==== THE DATA

/-- What a report says: its kind, subject, event and fields (R182). -/
inductive Report where
  /-- A refusal: the order kind, the cause, and the fields carried (R177). -/
  | refused (kind : OrderKind) (cause : Refused) (fields : List Byte)
  | routeArmed (slot : RouteNo)
  | routeRunning (slot : RouteNo)
  | routeStalled (slot : RouteNo)
  | routeHalting (slot : RouteNo)
  | pageDone (slot : RouteNo) (page : Option PageNo) (lines : Nat)
  | ended (slot : RouteNo) (kind : Option RouteKind) (outcome : Outcome) (cause : Option Cause)
      (unterminated : Bool) (page : Option PageNo) (lines bad : Nat)
  | overrun (slot : RouteNo) (dropped : Nat)
  | underrun (slot : RouteNo) (count : Nat)
  | badLines (slot : RouteNo) (bad consecutive : Nat)
  | pageOpened (page : PageNo)
  | pageClosed (page : PageNo) (truncated : Bool)
  | pageDamaged (page : PageNo)
  | pageDropping (page : PageNo)
  | pageFreed (page : PageNo)
  | poolLow | poolOut | poolOk | poolStranded | poolRebuilding
  | poolRebuilt (free : Nat)
  | poolCleared (free : Nat)
  | memory (record : LogRecord)
  | stretch (slot : RouteNo) (index burn : Nat)
  | moved (motor : MotorName) (steps : Nat) (cutShort : Bool)
  | skip (slot : RouteNo) (skipped : Nat)
  | cutDone
  | cutTimeout (slot : Option RouteNo)
  | cutStopped (state : CutterState)
  | levelRun (first : Option WakeCause) (causes : List WakeCause) (abandoned : Bool)
  | levelRetain
  | sensor (sensor : Sensor) (level : Bool)
  | boot (warm : Bool) (reason : Option ColdReason) (rom : RomOutcome)
      (kept discarded free ready : Nat)
  | tableReady (slot : TableNo) (kind : TableKind) (sum : Nat)
  | tableCheck (slot : TableNo) (kind : TableKind) (sum : Nat)
  | tableForm (slot : TableNo) (kind : TableKind) (sum test : Nat)
  /-- An ANSWER, with its whole body (R180). -/
  | answer (body : List Byte)
  /-- A MARK report (R181). -/
  | mark (value : Word)
deriving DecidableEq, Repr

/-- An entry of the Report Queue (R182). -/
structure QueueEntry where
  report : Report
  count : Nat
  withheld : Bool
deriving DecidableEq, Repr

/-- Where the parser's bytes come from (R176). -/
inductive Source where
  | rom | port
deriving DecidableEq, Repr

/-- Parser states (R176). -/
inductive ParserState where
  | head | body | hunt
deriving DecidableEq, Repr

/-- What becomes of the body bytes the parser takes (R177): collected for the order, skipped, written to
a LOADING slot with the order's check, or placed in the HOST-IN queue for a slot with its flags. -/
inductive BodyUse where
  | collect
  | skip
  | load (slot : TableNo) (check : Word)
  | place (slot : RouteNo) (final : Bool)
deriving DecidableEq, Repr

/-- The Order Parser (R176). -/
structure Parser where
  state : ParserState
  source : Source
  header : List Byte
  kind : Byte
  length : Nat
  body : List Byte
  taken : Nat
  use : BodyUse
  /-- Bytes of 7Eh 81h 7Eh 81h matched in HUNT. -/
  matched : Nat
deriving DecidableEq, Repr

/-- The parser after any reset (R176). -/
def Parser.start : Parser :=
  { state := .head, source := .rom, header := [], kind := 0, length := 0, body := [], taken := 0,
    use := .collect, matched := 0 }

/-- A DATA report under way (R69): its route, page bytes still to send, its final flag, and whether the
route has ended under it. -/
structure DataOut where
  slot : RouteNo
  left : Nat
  final : Bool
  cutShort : Bool
deriving DecidableEq, Repr

/-- The record the multiplexer is writing (R183): the bytes fixed at its beginning, and the page bytes
that follow them. -/
structure OutRecord where
  bytes : List Byte
  data : Option DataOut
deriving DecidableEq, Repr

/-- The Stream Port (R178, R183). -/
structure Port where
  inFifo : List Byte
  outFifo : List Byte
  record : Option OutRecord
  /-- The byte the host read last. -/
  lastRead : Option Byte
deriving DecidableEq, Repr

/-! ## Power Control and Boot Controller -/

/-- Levels (R145). -/
inductive Level where
  | run | enteringDoze | doze | waking | dozeRx | enteringRetain | retain
deriving DecidableEq, Repr

/-- The step an entry has reached: DOZE entry's drain or self-refresh (R147); power-fail entry's wait
for ON, drain, CLEAN header or retain request (R156). -/
inductive EntryStep where
  | none | drain | selfRefresh | retainOn | retainDrain | retainHeader | retainRequest
deriving DecidableEq, Repr

/-- Power Control (R145). -/
structure Power where
  level : Option Level
  stutter : Bool
  quietReceive : Bool
  quietErrors : Bool
  wakeFirst : Option WakeCause
  wakeSet : List WakeCause
  request : SelfRequest
  step : EntryStep
  /-- Step 1 of the DOZE entry has been taken (R149). -/
  drivesOff : Bool
  /-- The wake under way abandons a DOZE entry (R149). -/
  abandoned : Bool
  /-- The core clocks stopped at DOZE and have not been all restarted (R147, R150). -/
  asleep : Bool
  /-- The stutter watermark in force: the SETUP value as of the last take or entry of the print ring. -/
  watermark : Nat
deriving DecidableEq, Repr

/-- Boot states (R157). -/
inductive BootState where
  | hold | memoryStart | romReplay | warmRebuild | coldClear | release | ready | failSafe
deriving DecidableEq, Repr

/-- The Boot Controller's work in hand (R161 to R167). -/
inductive BootTask where
  | none
  /-- Read the header (R161). -/
  | readHeader
  /-- Read the image of an entry, its first half at hand once read (R162). -/
  | readImage (page : Nat) (first : Option (List Word)) (spoilt : Bool)
  /-- Walk an entry's chain: the block to read, blocks from it on, the marks placed so far. -/
  | walk (page : Nat) (entry : PageEntry) (block left : Nat) (own : List Nat)
  /-- Write all-zero images of the discarded entries (R163). -/
  | zeroImage (pages : List Nat) (half : Bool)
  /-- Sweep the free list from a block on (R163). -/
  | sweep (next : Nat)
  /-- Write the store from a word address on: at start-up, or for a geometry change (R164, R167). -/
  | clear (addr : Nat)
  | geometryWait
  | geometryClear (addr : Nat)
  | geometryHeader
  /-- The LIVE header of RELEASE (R165). -/
  | releaseHeader
  /-- FAIL-SAFE waits for ON, for the LIVE burst, for the CLEAN burst, or has asked (R166). -/
  | failOn
  | failLive
  | failClean
deriving DecidableEq, Repr

/-- The Boot Controller (R157). -/
structure Boot where
  state : BootState
  romPos : Nat
  imageSum : Word
  loaded : List TableNo
  romOutcome : Option RomOutcome
  /-- Memory outcome: some true WARM, some false COLD. -/
  warm : Option Bool
  coldReason : Option ColdReason
  kept : Nat
  discarded : Nat
  /-- Entries discarded, and blocks marked by kept chains (R162). -/
  dropList : List Nat
  marks : List Nat
  retained : Bool
  hostHold : Bool
  task : BootTask
deriving DecidableEq, Repr

/-! ## The part -/

/-- Levels of the inputs, debounced (00_scope.md, signal groups). -/
structure Pins where
  coverOpen : Bool
  paperOut : Bool
  docIn : Bool
  docEdge : Bool
  home : Bool
  lineValid : Bool
  wake : Bool
  pfail : Bool
deriving DecidableEq, Repr

/-- The state of the part. -/
structure State where
  /-- The commands waiting, first in first out (the model's own). -/
  pending : List Instr
  /-- The time in µs (the model's own). -/
  now : Nat
  /-- Free choices taken (the model's own). -/
  choices : Nat
  pins : Pins
  setup : Setup
  parser : Parser
  port : Port
  reports : List QueueEntry
  tables : Vector TableSlot 16
  store : Store
  pool : Pool
  pages : Vector PageEntry 32
  routes : Vector Route 4
  engines : Engines
  coder : Coder
  printDec : PrintDecoder
  line : LinePort
  scanner : Scanner
  head : Head
  pf : Motor
  sf : Motor
  cutter : Cutter
  hostIn : HostIn
  hostOut : HostOut
  power : Power
  boot : Boot
deriving DecidableEq, Repr

/-- Geometry in force until a SETUP sets another (R23). -/
def defaultGeometry : Nat := 1024

/-- The part after a reset: everything at the value its rule gives, but the input levels, the DRAM, the
retained flag, the clock and the queue of commands, which a reset leaves (R157).  The Page Store
Controller begins by the retained flag (R37).  A burst in progress at the reset is dropped, and writes nothing
(DESIGN CHOICE, log entry 64). -/
def State.afterReset (pending : List Instr) (now choices : Nat) (pins : Pins)
    (dram : List (Nat × StoreWord)) (retained : Bool) : State :=
  { pending := pending
    now := now
    choices := choices
    pins := pins
    setup := Setup.default
    parser := Parser.start
    port := { inFifo := [], outFifo := [], record := none, lastRead := none }
    reports := []
    tables := Vector.replicate 16 TableSlot.emptySlot
    store :=
      { dram := dram, geometry := defaultGeometry
        state := if retained then .selfRefresh else .init
        initLeft := if retained then 0 else 8
        request := if retained then .retain else .none
        burst := none, backlog := 0, refreshTimer := none, scrubTimer := none
        scrubWaiting := false, scrubPos := 0, wakeTimer := none, log := none }
    pool :=
      { state := .inService, freeHead := none, freeTail := none, freeCount := 0, spare := []
        stranded := 0, alert := .none, rebuild := none, dirQueue := [], damage := [] }
    pages := Vector.replicate 32 PageEntry.freeEntry
    routes := Vector.replicate 4 Route.idleRecord
    engines :=
      { scanner := none, coder := none, printer := none, decoder := none, line := none
        hostIn := none, hostOut := none, scannerFault := false, printerFault := false }
    coder := Coder.idleCoder
    printDec := PrintDecoder.idleDecoder
    line := LinePort.idlePort
    scanner := Scanner.idlePort
    head :=
      { capacity := 4, ready := [], capturing := false, nextSlot := 0, history := Dots.white
        current := none, burn := none, cutOff := [], supply := .off, settleTimer := none, theta := 128
        volts := 128, thetaNext := true, sampleTimer := some (now + Config.sampleTime) }
    pf := Motor.idleMotor
    sf := Motor.idleMotor
    cutter := { state := .idle, timer := none, owner := none }
    hostIn := HostIn.idleFlow
    hostOut := HostOut.idleFlow
    power :=
      { level := none, stutter := false, quietReceive := false, quietErrors := false
        wakeFirst := none, wakeSet := [], request := .none, step := .none, drivesOff := false
        abandoned := false, asleep := false, watermark := Setup.default.watermark }
    boot :=
      { state := .hold, romPos := 0, imageSum := 0, loaded := [], romOutcome := none
        warm := none, coldReason := none, kept := 0, discarded := 0, dropList := [], marks := []
        retained := retained, hostHold := true, task := .none } }

/-- The machine right after power-on: no command waits, nothing is stored, the retained flag is clear,
and every input is at its quiet level. -/
def State.reset : State :=
  State.afterReset [] 0 0
    { coverOpen := false, paperOut := false, docIn := false, docEdge := false, home := true,
      lineValid := false, wake := false, pfail := false }
    [] false

end Sys2Proof.Machine
end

========

#### [TASK]
From the start of the data to the line that holds "routeHalting (slot : RouteNo)", retype each line exactly, with both ends included.

#### [ANSWER SPACE]
/-- What a report says: its kind, subject, event and fields (R182). -/
inductive Report where
  /-- A refusal: the order kind, the cause, and the fields carried (R177). -/
  | refused (kind : OrderKind) (cause : Refused) (fields : List Byte)
  | routeArmed (slot : RouteNo)
  | routeRunning (slot : RouteNo)
  | routeStalled (slot : RouteNo)
  | routeHalting (slot : RouteNo)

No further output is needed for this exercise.